**TO DO:** The lines from the start of the records through the one containing "theorem test_illformed_rcReadBar2 : Instr.wellFormed" are to be transcribed exactly, and nothing else.

**DATA PROVIDED:**
-- ==== Sys2Proof/Tests/Slice0.lean ====
section
/-!
SUPPORT. Tests: ill-formed commands are refused by WellFormed; worked examples of the spec and published check values; and for every statement with hypotheses
a state and operands that meet them together.
-/

open Sys2Proof Sys2Proof.Machine

section

set_option Elab.async false

/-! ### Ill-formed commands -/

/-- Not well formed: an offset that is not aligned. -/
theorem test_illformed_rcRead : Instr.wellFormed (.rcRead ⟨.bar0, 0x4102#20⟩ 0) = false := by decide +kernel

/-- Not well formed: a count wider than a register. -/
theorem test_illformed_rcReadCount : Instr.wellFormed (.rcRead ⟨.bar0, 0x4100#20⟩ 0x100000000) = false := by decide +kernel

/-- Not well formed: an offset beyond BAR2. -/
theorem test_illformed_rcReadBar2 : Instr.wellFormed (.rcRead ⟨.bar2, 0x20000#20⟩ 0) = false := by decide +kernel

/-- Not well formed: an aligned word. -/
theorem test_illformed_misaligned : Instr.wellFormed (.misalignedAccess false 0x1000#20 4 []) = false := by decide +kernel

/-- Not well formed: bytes beyond the BAR. -/
theorem test_illformed_misalignedSize : Instr.wellFormed (.misalignedAccess false 0xFFFFE#20 3 []) = false := by decide +kernel

/-- Not well formed: a byte of the write missing. -/
theorem test_illformed_misalignedData : Instr.wellFormed (.misalignedAccess true 0x1001#20 3 [1, 2]) = false := by decide +kernel

/-- Not well formed: an offset that is not aligned. -/
theorem test_illformed_registerWrite : Instr.wellFormed (.registerWrite ⟨.bar0, 0x1002#20⟩ 0#32 0#32) = false := by decide +kernel

/-- Not well formed: an offset beyond configuration space. -/
theorem test_illformed_registerWriteConfig : Instr.wellFormed (.registerWrite ⟨.config, 0x1000#20⟩ 0#32 0#32) = false := by decide +kernel

/-- Not well formed: three words of a header. -/
theorem test_illformed_aer : Instr.wellFormed (.aerErrorReceived ⟨.completion .ur, some [1, 2, 3]⟩) = false := by decide +kernel

/-- Not well formed: three words of a packet of two. -/
theorem test_illformed_trigger : Instr.wellFormed (.triggerArrival 0 3) = false := by decide +kernel

/-- Not well formed: more words than DMA_OUT holds. -/
theorem test_illformed_dma : Instr.wellFormed (.dmaBurst 513) = false := by decide +kernel

/-- Not well formed: an offset below the window. -/
theorem test_illformed_coefWindow : Instr.wellFormed (.coefWindowWrite 0x7FFFC#20 0#32) = false := by decide +kernel

/-- Not well formed: bytes beyond the space. -/
theorem test_illformed_bar4Read : Instr.wellFormed (.bar4Read 0x7FFFFFF#27 2) = false := by decide +kernel

/-- Not well formed: no bytes. -/
theorem test_illformed_bar4Write : Instr.wellFormed (.bar4Write 0#27 []) = false := by decide +kernel

/-- Not well formed: one AFE die named. -/
theorem test_illformed_boot : Instr.wellFormed (.bootComplete ⟨0, 0, 0, [true], true, true, [], false⟩) = false := by decide +kernel

/-- Not well formed: an address beyond the die. -/
theorem test_illformed_rails : Instr.wellFormed (.wakeRailsSettled [(0, 16777216)]) = false := by decide +kernel

/-- Not well formed: no rate. -/
theorem test_illformed_linkUp : Instr.wellFormed (.linkUp 0 8) = false := by decide +kernel

/-- Not well formed: a width of three lanes. -/
theorem test_illformed_linkRetrain : Instr.wellFormed (.linkRetrain 5 3) = false := by decide +kernel

/-- Not well formed: fifteen optical-black samples missing. -/
theorem test_illformed_readoutEnd : Instr.wellFormed (.readoutEnd 0 ⟨2500000, [⟨[⟨1, 0, none⟩], [], false⟩]⟩) = false := by decide +kernel

/-- Not well formed: a word beyond the tap-line. -/
theorem test_illformed_tapLine : Instr.wellFormed (.tapLineArrival 0 [980] []) = false := by decide +kernel

/-- Not well formed: nine transactions. -/
theorem test_illformed_staging : Instr.wellFormed (.stagingRequest 8 0 0x100#27 9 []) = false := by decide +kernel

/-- Not well formed: two granules. -/
theorem test_illformed_stagingGranule : Instr.wellFormed (.stagingRequest 8 0 0xE0#27 2 []) = false := by decide +kernel

/-- Not well formed: too few bytes. -/
theorem test_illformed_stagingData : Instr.wellFormed (.stagingRequest 0 0 0#27 1 [1]) = false := by decide +kernel

/-- Not well formed: a byte beyond the transaction. -/
theorem test_illformed_arbGrant : Instr.wellFormed (.arbGrant 0 [32]) = false := by decide +kernel

/-- Not well formed: more than a read can bring. -/
theorem test_illformed_fetchError : Instr.wellFormed (.fetchError 0 (List.replicate 4097 0) .ur) = false := by decide +kernel

/-- Not well formed: more than a read can bring. -/
theorem test_illformed_fetchCompletion : Instr.wellFormed (.fetchCompletion 0 (List.replicate 4097 0)) = false := by decide +kernel

/-- Not well formed: more than a read can bring. -/
theorem test_illformed_hostRead : Instr.wellFormed (.hostReadCompletion (List.replicate 4097 0) none) = false := by decide +kernel

/-- Not well formed: the references missing. -/
theorem test_illformed_target : Instr.wellFormed (.targetPhaseDone [2500000]) = false := by decide +kernel

/-- Not well formed: no fault named. -/
theorem test_illformed_led : Instr.wellFormed (.ledDriverFault 0 0) = false := by decide +kernel

/-- Not well formed: an offset past the parameters. -/
theorem test_illformed_port : Instr.wellFormed (.servicePortWrite 0x260#16 ⟨0#32, 0#32⟩) = false := by decide +kernel

/-- Not well formed: no image. -/
theorem test_illformed_image : Instr.wellFormed (.sectionFwInstall []) = false := by decide +kernel

/-- Not well formed: a record of no bytes. -/
theorem test_illformed_frame : Instr.wellFormed (.pairFrameReceive ⟨0, true, .peerRecord []⟩) = false := by decide +kernel

/-- Not well formed: a version that does not exist. -/
theorem test_illformed_hello : Instr.wellFormed (.pairFrameReceive ⟨0, true, .hello 3 true 0 0⟩) = false := by decide +kernel

/-- Not well formed: a version that does not exist. -/
theorem test_illformed_trained : Instr.wellFormed (.pairLinkTrained 3 true 0 0) = false := by decide +kernel

/-- A command with good operands. -/
theorem test_wellformed : Instr.wellFormed (.stagingRequest 11 0 0xE0#27 1 []) = true := by decide +kernel

/-- The table's rows have no bits: no word spells a command, and no command is put at the front. -/
theorem test_no_word : decodeTableWord 16 7 = none ∧ State.reset.withFetchWord 16 7 = State.reset := by decide +kernel

/-! ### Worked examples of the spec -/

/-- R104, the example: CH05 raw 46,210 comes out as 55,241. -/
theorem test_shade_example : Engine.shade true 16384 (256 * 46210 - 2944) ⟨false, 20501, 2051⟩ = (55241, false) := by decide +kernel

/-- R111, the example: fade lines 120,001 and 120,016 use the weights 3,855 and 61,680; a full-scale step then gives these values. -/
theorem test_fade_example : Engine.blend 3855 0 65535 = 3855 ∧ Engine.blend 61680 0 65535 = 61679 := by decide +kernel

/-- R275, the example: head 251 bytes, nine of 256, tail 21. -/
theorem test_cut_example :
    (Engine.cutWrites 256 0x7F3A0005 (List.replicate 2576 0) 12).map (fun x => (x.1, x.2.length)) =
      (0x7F3A0005, 251) :: (upTo 9).map (fun k => (0x7F3A0100 + 256 * k, 256)) ++ [(0x7F3A0A00, 21)] := by decide +kernel

/-- R271, the example: the SET_EXPOSURE descriptor under UHP-2 names its operands. -/
theorem test_entry_example :
    Engine.reset.runEntry (layBytes 64 [(0, 1, 0x0F), (4, 4, 0x13F8), (8, 8, 0xA51C), (17, 1, 4), (20, 4, 0x1B58), (24, 6, 0x9C40)]) =
      Engine.reset.cmdSetExposure ⟨5112#32, 0xA51C#64, true⟩ 0 4 7000 40000 := by decide +kernel

/-- The example of the register index: 0x0E4AC is MON5_LIM, 0x0E098 side 1's GEO_ORPHAN_CNT, 0x0E0C0 its GEO_RES0; 0x0E0B8 and 0x0E068 name nothing. -/
theorem test_index_example :
    ((RegMap.find 0x0E4AC).map fun x => (x.1.name, x.2)) = some ("MON_LIM", [5]) ∧ ((RegMap.find 0x0E098).map fun x => (x.1.name, x.2)) = some ("GEO_ORPHAN_CNT", [1])
      ∧ ((RegMap.find 0x0E0C0).map fun x => (x.1.name, x.2)) = some ("GEO_RES", [1, 0]) ∧ RegMap.find 0x0E0B8 = none ∧ RegMap.find 0x0E068 = none := by
  decide +kernel

/-! ### Published check values -/

/-- The check value of CRC-32C: of the nine digits. -/
theorem test_crc32c : crc32c ([0x31, 0x32, 0x33, 0x34, 0x35, 0x36, 0x37, 0x38, 0x39] : List Byte) = 0xE3069283#32 := by decide +kernel

/-- SHA-256 of "abc" begins with ba7816bf. -/
theorem test_sha256 : sha256 ([0x61, 0x62, 0x63] : List Byte) / 2 ^ 224 = 0xBA7816BF := by decide +kernel

/-! ### Hypotheses of the statements can be met -/

/-- The state after reset with its engine changed. -/
def wS (f : Engine → Engine) : State := { State.reset with eng := f Engine.reset }

/-- A host command of HSEQ 5. -/
def wHdr : CmdHdr := ⟨5#32, 9#64, true⟩

/-- Registers set up for a job: all dies mapped in, AX0 as the axis of the trigger source, side 0 converting on channel 0, unit 0 for stream 0, feeding. -/
def wSetup (e : Engine) : Engine :=
  let e1 := ((((e.wr R.QDR_STATUS.MAP 15).wr R.QDR_STAGE_SIZE.V 100000000).wr R.SYS_UNITS.AFE0 1).wr (R.AX_CTRL.EN 0) 1).wr (R.EN_CTRL.EN 0) 1
  let e2 := (((e1.wr (R.GU_CTRL.EN 0) 1).wr R.PAC_CTRL.FEED_EN 1).wr R.LT_CTRL.EN 1).wr R.RSM_STATUS.CAP 125000
  (((e2.wr (R.TG_CTRL.EN 0) 1).wr (R.AX_CTRL.MODE 0) 1).wr (R.RSM_FRAME_DIST.DIST 0) 60000).wr (R.RSM_FRAME_DIST.DIST 1) 60000

/-- An open job in a mode, the pacer in a state. -/
def wJob (m : Mode) (p : PacState) : State :=
  wS fun e => { wSetup { e with mode := m } with job := ⟨true, false, 7, false, [], 0, none, none⟩, pac := { PacerSt.init with st := p } }

/-- Mode M6 with stream 0 as given, its ring in RUN. -/
def wStream (x : Stream) : State :=
  wS fun e => ({ wSetup { e with mode := .m6 } with streams := modAt e.streams 0 fun _ => x } : Engine).setRing 3 1

/-- A sensor descriptor block that passes every check. -/
def wSdb : List Byte :=
  let l := layBytes 192 ([(0, 4, 0x42445348), (4, 1, 2), (5, 1, 3), (6, 2, 196), (8, 4, 77), (12, 4, 5), (0x13, 1, 30), (0x14, 2, 960), (0x16, 1, 4), (0x17, 1, 20),
    (0x18, 1, 0xA5), (0x1A, 2, 100), (0x22, 1, 0x3C), (0x24, 4, 4000)] ++ (upTo 16).map fun n => (0x44 + 8 * n, 4, 10 + n))
  l ++ leBytes 4 (crc32c l).toNat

**ANSWER AREA:**
-- ==== Sys2Proof/Tests/Slice0.lean ====
section
/-!
SUPPORT. Tests: ill-formed commands are refused by WellFormed; worked examples of the spec and published check values; and for every statement with hypotheses
a state and operands that meet them together.
-/

open Sys2Proof Sys2Proof.Machine

section

set_option Elab.async false

/-! ### Ill-formed commands -/

/-- Not well formed: an offset that is not aligned. -/
theorem test_illformed_rcRead : Instr.wellFormed (.rcRead ⟨.bar0, 0x4102#20⟩ 0) = false := by decide +kernel

/-- Not well formed: a count wider than a register. -/
theorem test_illformed_rcReadCount : Instr.wellFormed (.rcRead ⟨.bar0, 0x4100#20⟩ 0x100000000) = false := by decide +kernel

/-- Not well formed: an offset beyond BAR2. -/
theorem test_illformed_rcReadBar2 : Instr.wellFormed (.rcRead ⟨.bar2, 0x20000#20⟩ 0) = false := by decide +kernel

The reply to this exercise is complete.